= Free Enterprise Action Fund =

The Free Enterprise Action Fund was a mutual fund operated by Steven Milloy and Tom Borelli, with the goal of counterbalancing the activities of self-described ethical investment funds. Whereas "ethical investment" funds avoid investments in firms that are accused of damaging the environment or of other negatively regarded behaviors, the Free Enterprise Action Fund sought out such investments, based on Milloy's claim that such criticisms are typically based on political bias or junk science.
The fund ceased operations in 2009 and was merged into the Congressional Effect Fund.
==Controversy==

The Free Enterprise Action Fund was criticized for taking ideological stances at the expense of its investors' interests. Daniel Gross, in Slate, wrote:

FEAF's managers also don't appear to be very interested in making money. Assembling a portfolio of 392 teeny positions (111 shares of Federal Express, 60 shares of Tiffany, etc.) is an incredibly inefficient and costly way of trying to mimic the S&P 500. Asset managers get paid based on the assets they manage. At FEAF, the Adviser (Milloy plus Borelli) receives a fee equal to 1.25 percent of assets. Five million dollars in assets throws off about $62,000 in fees annually, which is nowhere near enough to pay the salary of a professional money manager.

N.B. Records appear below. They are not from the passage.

/-! ### The frame tap (R288 to R291) -/

/-- A port whose tap has taken the blocks of a frame out of the client stream. -/
def Port.tapTaken (blocks : List Nat) (p : Port) : Port := { p with data := { p.data with tapped := p.data.tapped ++ blocks } }
/-- A port whose tap has accepted a frame, or dropped one. -/
def Port.tapAccepted (esmc : Bool) (p : Port) : Port := { p with tap := { p.tap with accepted := bumpClass esmc p.tap.accepted } }
def Port.tapDropped (esmc : Bool) (p : Port) : Port := { p with tap := { p.tap with dropped := bumpClass esmc p.tap.dropped } }
theorem State.tapSecond_same {n : Nat} {p : Port} {s : State} (hp : s.port? n = some p) (h : p.tap.second = s.taiSecond) :
    s.tapSecond n = s := by
  simp only [State.tapSecond, hp, h, if_true]
section
variable {n : Fin 384} {s : State} {p : Port} {esmc : Bool} {octets fcs : List Octet} (hp : s.port? n = some p) (hstate : p.state = .up)
  (hclass : p.tapClass octets = some esmc) (hon : (if esmc then p.tap.esmc else p.tap.ptp) = true) (blocks : List Nat) (sub : Nat)
include hp hstate hclass hon
theorem exec_tapFrameRx_bad (hfcs : fcsOk octets fcs = false) : exec (.tapFrameRx n octets fcs blocks sub) s
    = .next ((s.modPort n (Port.tapTaken blocks)).count .tapFcsErr .port n 1) := by
  refine (?_ : execTapFrameRx n octets fcs blocks sub s = _)
  simp only [execTapFrameRx, hp, hclass, hstate, hon, hfcs]
  rfl
theorem exec_tapFrameRx_ok (hfcs : fcsOk octets fcs = true) (hsecond : p.tap.second = s.taiSecond) :
    exec (.tapFrameRx n octets fcs blocks sub) s
      = .next (if 512 ≤ ofClass esmc p.tap.accepted ∨ 1024 ≤ (s.htile (n.val / 96)).waiting.length then
          (s.modPort n (Port.tapTaken blocks)).tapDrop n esmc
        else ((s.modPort n (Port.tapTaken blocks)).modPort n (Port.tapAccepted esmc)).modHtile (n.val / 96) (fun h => { h with
          waiting := h.waiting ++ [(n.val, esmc, octets, s.taiAt s.tn + sub - p.rxDelay)] })) := by
  refine (?_ : execTapFrameRx n octets fcs blocks sub s = _)
  have hport : (s.modPort n (Port.tapTaken blocks)).port? n = some (p.tapTaken blocks) := (portIs_modPort ..).at hp
  have htap : (s.modPort n (Port.tapTaken blocks)).tapSecond n = s.modPort n (Port.tapTaken blocks) :=
    State.tapSecond_same hport hsecond
  have htaken : (fun p : Port => { p with data := { p.data with tapped := p.data.tapped ++ blocks } }) = Port.tapTaken blocks := rfl
  simp only [execTapFrameRx, hp, hclass, hstate, hon, hfcs, htaken, htap, hport, ne_eq, not_true_eq_false, Bool.not_true,
    Bool.false_eq_true, or_self, if_false]
  exact (apply_ite Host.Outcome.next _ _ _).symm
theorem tapFrameRx_badFcs (hfcs : fcsOk octets fcs = false) : Happens [.ports, .happened] (fun t =>
    PortIs n (Port.tapTaken blocks) s t ∧ Counted .tapFcsErr .port n 1 t) s (exec (.tapFrameRx n octets fcs blocks sub) s) := by
  have htaken := moves_modPort n (Port.tapTaken blocks) s
  have hcount := moves_count .tapFcsErr .port n 1 (s.modPort n (Port.tapTaken blocks))
  exact ⟨_, exec_tapFrameRx_bad hp hstate hclass hon blocks sub hfcs,
    ⟨(portIs_modPort ..).of_same rfl hcount.ports, (counted_count _ _ _ _ _ (by decide)).1⟩,
    ((htaken.mono (by decide)).trans (hcount.mono (by decide))).steps.only⟩
theorem tapFrameRx_accepts (hfcs : fcsOk octets fcs = true) (hsecond : p.tap.second = s.taiSecond)
    (hfew : ofClass esmc p.tap.accepted < 512) (hroom : (s.htile (n.val / 96)).waiting.length < 1024) :
    Happens [.ports, .htiles] (fun t => PortIs n (Port.tapAccepted esmc ∘ Port.tapTaken blocks) s t
      ∧ t.htile (n.val / 96) = { s.htile (n.val / 96) with
          waiting := (s.htile (n.val / 96)).waiting ++ [(n.val, esmc, octets, s.taiAt s.tn + sub - p.rxDelay)] }
      ∧ ∀ q, q ≠ n.val / 96 → t.htile q = s.htile q) s (exec (.tapFrameRx n octets fcs blocks sub) s) := by
  have htaken := moves_modPort n (Port.tapTaken blocks) s
  have haccept := moves_modPort n (Port.tapAccepted esmc) (s.modPort n (Port.tapTaken blocks))
  have hqueue := moves_modHtile (n.val / 96) (fun h => { h with
    waiting := h.waiting ++ [(n.val, esmc, octets, s.taiAt s.tn + sub - p.rxDelay)] })
    ((s.modPort n (Port.tapTaken blocks)).modPort n (Port.tapAccepted esmc))
  have htile : n.val / 96 < 4 := Nat.div_lt_of_lt_mul n.isLt
  rw [exec_tapFrameRx_ok hp hstate hclass hon blocks sub hfcs hsecond, if_neg (by omega)]
  exact ⟨_, rfl, ⟨((portIs_modPort ..).trans (portIs_modPort ..)).of_same rfl hqueue.ports, State.htile_modHtile_same _ _ _ htile,
    fun q hq => State.htile_modHtile_ne _ _ _ _ hq⟩,
    (((htaken.mono (by decide)).trans (haccept.mono (by decide))).trans (hqueue.mono (by decide))).steps.only⟩
theorem tapFrameRx_drops (hfcs : fcsOk octets fcs = true) (hsecond : p.tap.second = s.taiSecond)
    (hlimit : 512 ≤ ofClass esmc p.tap.accepted ∨ 1024 ≤ (s.htile (n.val / 96)).waiting.length) :
    Happens [.ports, .happened] (fun t => PortIs n (Port.tapDropped esmc ∘ Port.tapTaken blocks) s t ∧ Counted .tapRxDrop .port n 1 t) s
      (exec (.tapFrameRx n octets fcs blocks sub) s) := by
  have htaken := moves_modPort n (Port.tapTaken blocks) s
  have hdrop := moves_modPort n (Port.tapDropped esmc) (s.modPort n (Port.tapTaken blocks))
  have hcount := moves_count .tapRxDrop .port n 1 ((s.modPort n (Port.tapTaken blocks)).modPort n (Port.tapDropped esmc))
  rw [exec_tapFrameRx_ok hp hstate hclass hon blocks sub hfcs hsecond, if_pos hlimit]
  exact ⟨_, rfl, ⟨((portIs_modPort ..).trans (portIs_modPort ..)).of_same rfl hcount.ports, (counted_count _ _ _ _ _ (by decide)).1⟩,
    (((htaken.mono (by decide)).trans (hdrop.mono (by decide))).trans (hcount.mono (by decide))).steps.only⟩
end
/-- A port whose tap has discarded the frame at the head of its queue. -/
def Port.tapDiscarded (rest : List OutFrame) (now : Nat) (p : Port) : Port :=
  { p with tap := { p.tap with queue := rest, lastDiscard := some now } }
/-- TAP_INSERT_TIMEOUT is told, unless a frame was discarded in the second before. -/
theorem exec_tapInsertTimeout {n : Fin 384} {s : State} {p : Port} {f : OutFrame} {rest : List OutFrame} (hp : s.port? n = some p)
    (hqueue : p.tap.queue = f :: rest) (hlong : p.tap.insertWait * 625 < (s.ticks - f.queuedAt) * 10) :
    exec (.tapInsertTimeout n) s = .next (if p.tap.lastDiscard.all (fun t => decide (t + 625000 < s.ticks)) then
        ((s.modPort n (Port.tapDiscarded rest s.ticks)).count .tapTxDrop .port n 1).raise .tapInsertTimeout .port n
          (w1 (if f.purpose = 5 then 1 else 0))
      else (s.modPort n (Port.tapDiscarded rest s.ticks)).count .tapTxDrop .port n 1) := by
  refine (?_ : execTapInsertTimeout n s = _)
  simp only [execTapInsertTimeout, hp, hqueue, hlong, if_true]
  rfl
theorem tapInsertTimeout_discards {n : Fin 384} {s : State} {p : Port} {f : OutFrame} {rest : List OutFrame} (hp : s.port? n = some p)
    (hqueue : p.tap.queue = f :: rest) (hlong : p.tap.insertWait * 625 < (s.ticks - f.queuedAt) * 10) :
    Happens (.ports :: eventParts) (fun t => PortIs n (Port.tapDiscarded rest s.ticks) s t ∧ Counted .tapTxDrop .port n 1 t) s
      (exec (.tapInsertTimeout n) s) := by
  have hset := moves_modPort n (Port.tapDiscarded rest s.ticks) s
  have hcount := moves_count .tapTxDrop .port n 1 (s.modPort n (Port.tapDiscarded rest s.ticks))
  have hcounted := (counted_count .tapTxDrop .port n 1 (s.modPort n (Port.tapDiscarded rest s.ticks)) (by decide)).1
  have hport := (portIs_modPort n (Port.tapDiscarded rest s.ticks) s).of_same rfl hcount.ports
  generalize hu : (s.modPort n (Port.tapDiscarded rest s.ticks)).count .tapTxDrop .port n 1 = u at *
  have htold : Moves eventParts u (if p.tap.lastDiscard.all (fun t => decide (t + 625000 < s.ticks)) = true then
      u.raise .tapInsertTimeout .port n (w1 (if f.purpose = 5 then 1 else 0)) else u) := moves_ite (moves_raise ..) (.refl ..)
  refine ⟨_, exec_tapInsertTimeout hp hqueue hlong, ?_⟩
  rw [hu]
  exact ⟨⟨hport.of_same rfl htold.ports, htold.counted _ hcounted⟩,
    (((hset.mono (by decide)).trans (hcount.mono (by decide))).trans (htold.mono (by decide))).steps.only⟩

theorem Happens.imp {l : List Part} {P Q : State → Prop} {s : State} {r : Res} (h : Happens l P s r) (hPQ : ∀ t, P t → Q t) :
    Happens l Q s r :=
  have ⟨t, hexec, hP, honly⟩ := h
  ⟨t, hexec, hPQ t hP, honly⟩

/-- Settles O33: each row is the step it makes where its condition holds, and that step brings what the statement asks. -/
theorem hostSideHappenings : Obligations.HostSideHappenings := by
  refine ⟨fun k s => ⟨fun hclk hmode => ?_, hostRefclkOk_tells⟩, fun l s => ⟨fun changes w hruns =>
    ⟨fun hsparse => ?_, fun hdense hthin => ?_, fun hdense hfull hheld => ?_⟩, fun hchecker hlocked hheard => ?_,
    fun symbols bits hchecker hlocked hinside => ?_,
    fun symbols bits hchecker hlocked hbits hinside hclean => ?_⟩, fun n s p hp =>
    ⟨fun esmc octets fcs blocks sub hstate hclass hon => ⟨fun hfcs => ?_, fun hfcs hsecond hfew hroom => ?_, fun hfcs hsecond hlimit => ?_⟩,
      fun f rest => tapInsertTimeout_discards hp⟩⟩
  · refine (hostRefclkLoss_unclocks hclk hmode).imp (fun t ⟨hself, hothers, hoff, hlanes, hports, hraised⟩ =>
      ⟨hself, hothers, hoff, hlanes, fun n hn => hports n (fun h => hn (Fin.ext ?_)), hraised⟩)
    have hdiv : ∀ n : Fin 4, (n / 96).val = n.val / 96 := by decide
    exact (hdiv n).trans h
  · exact happens_shortWindow (by decide) (exec_hlAdaptWindowEnd_sparse hruns hsparse)
  · exact (happens_shortWindow (by decide) (exec_hlAdaptWindowEnd_thin hruns hdense hthin)).imp
      (fun t ⟨hothers, hshort, _, hcounted, _, hraised⟩ => ⟨hothers, hshort, hcounted, hraised⟩)
  · have hgood : (s.lane l).goodWindow changes w = true := by simpa [HostLane.goodWindow, hdense] using hfull
    obtain ⟨hmove, hthawed⟩ := goodWindow_thaws hgood hheld
    exact ⟨_, exec_hlAdaptWindowEnd_good hruns hdense hfull hheld, hthawed, hmove.steps.only⟩
  · exact ⟨_, exec_prbsCheckerLock hchecker hlocked hheard, (laneAt_modLane ..).laneIs l.isLt, (moves_modLane ..).steps.only⟩
  · exact prbsCheckWindow_lockedInside hchecker hlocked hinside symbols bits
  · exact prbsCheckWindow_whole hchecker hlocked hbits hinside hclean symbols
  · exact tapFrameRx_badFcs hp hstate hclass hon blocks sub hfcs
  · exact (tapFrameRx_accepts hp hstate hclass hon blocks sub hfcs hsecond hfew hroom).imp
      (fun t ⟨hport, hqueue, hothers⟩ => ⟨hport, hqueue, fun q hq => hothers q (fun h => hq (Fin.ext h))⟩)
  · exact tapFrameRx_drops hp hstate hclass hon blocks sub hfcs hsecond hlimit
end Sys2Proof.Machine
end

section
/-! What the steps of the time core touch, tell and keep: changes of state, the choice of source, the states of a candidate, the leap and the
steps of the tick offset (used by O34 to O36). -/
-- One after another: a task for each proof would ask for more threads than the memory limit allows.
set_option Elab.async false
namespace Sys2Proof.Machine

/-! ### Steps that keep what a view shows of the time core -/

/-- What a change of the core's state or source may touch: the core, its events, and with its first lock the tick epoch (Table 1.3). -/
def coreParts : List Part := .time :: .settings :: .realign :: .tnProvisional :: eventParts
section
variable {l : List Part} {s t : State}
theorem Moves.time (h : Moves l s t) (hl : Part.time ∉ l := by decide) : t.time = s.time := h.steps.only .time hl
theorem Moves.tickOffset (h : Moves l s t) (hl : Part.tickOffset ∉ l := by decide) : t.tickOffset = s.tickOffset :=
  h.steps.only .tickOffset hl
theorem Moves.engines (h : Moves l s t) (hl : Part.engines ∉ l := by decide) : t.engines = s.engines := h.steps.only .engines hl
theorem Moves.settings (h : Moves l s t) (hl : Part.settings ∉ l := by decide) : t.kennel.settings = s.kennel.settings :=
  (h.steps.only .settings hl).1
end
theorem moves_modTime (f : TimeCore → TimeCore) (s : State) : Moves [.time] s (s.modTime f) :=
  moves_of_same (fun p hp => by cases p <;> simp [Part.same] at hp ⊢) rfl rfl
theorem moves_modSettings (f : Settings → Settings) (s : State) : Moves [.settings] s (s.modSettings f) :=
  moves_of_same (fun p hp => by cases p <;> simp [Part.same] at hp ⊢) rfl rfl
theorem moves_realign (r : Option Realign) (s : State) : Moves [.realign] s { s with realign := r } :=
  moves_of_same (fun p hp => by cases p <;> simp [Part.same, State.tile] at hp ⊢) rfl rfl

Page 17 of the annual report shows that the fund incurred total expenses of $302,117, a whopping 6 percent of assets. But the prospectus promises that fees won't eat up more than 2 percent of total assets each year. And so in 2005, the adviser (i.e., Borelli and Milloy) waived his entire $44,727 management fee. What's more, the adviser reimbursed some $185,616 in trading, administrative, and legal expenses to the fund. If the fund's assets rise sharply in the next few years, the adviser can theoretically recoup these waived payments and reimbursements. But in the short term, it looks like Borelli and Milloy are essentially paying the fund for the privilege of using it as a platform to broadcast their views on corporate governance, global warming, and a host of other issues.

On the other hand, Steve Forbes praised the fund:
Early last year promarket activists launched the Free Enterprise Action Fund. It has only a handful of dollars today and is investing primarily in companies that make up the S&P 500. The fund is run by 47-year-old entrepreneur Steve Milloy, who hopes that it and other funds like it will become counterweights to these anti-business activists by waging proxy campaigns for pro entrepreneurial capitalist measures (including the flat tax). Who knows how well the fund will do? But its precept is a sound one: Good business is good social policy.

==Activism through the Fund==
In a conference in New York in March 2008, Milloy stated that the Fund aims to "be a problem for managements and shareholders", and that he and Borelli "primarily work through shareholder proposals" to "get the shareholders and CEOs to think about what they're doing". He also stated, "We have filed numerous shareholder proposals with companies in the US Climate Action Partnership".

==Financial results==
The 2008 Annual Report for the fund shows an annualized loss of 6.58% during the timeframe of March 1, 2005 (its inception) to December 31, 2008. For comparison, the S&P 500 Index showed an annualized loss of 5.47% during this period.

At the end of 2008, the fund had total net assets under management of $6,705,261. The total paid-in-capital invested with the fund, from its start to the end of 2008, was $9,983,108 (p. 14).

As had occurred in every year of operation thus far (p. 17), the adviser of the fund waived or reimbursed expenses to the fund. (Currently, the adviser is contractually obligated to do so to maintain the ratio of expenses to average net assets as, at most, 1.75%.) In 2008, the amount waived or reimbursed was $181,612; in previous years, it had been $154,750 (in 2007), $239,564 (in 2006), and $230,343 (in 2005 ). Of the $181,612 in 2008, $129,468 was from waiving the investment advisory fee, leaving $52,144 as the amount reimbursed out-of-pocket to the fund by the adviser for other operating expenses.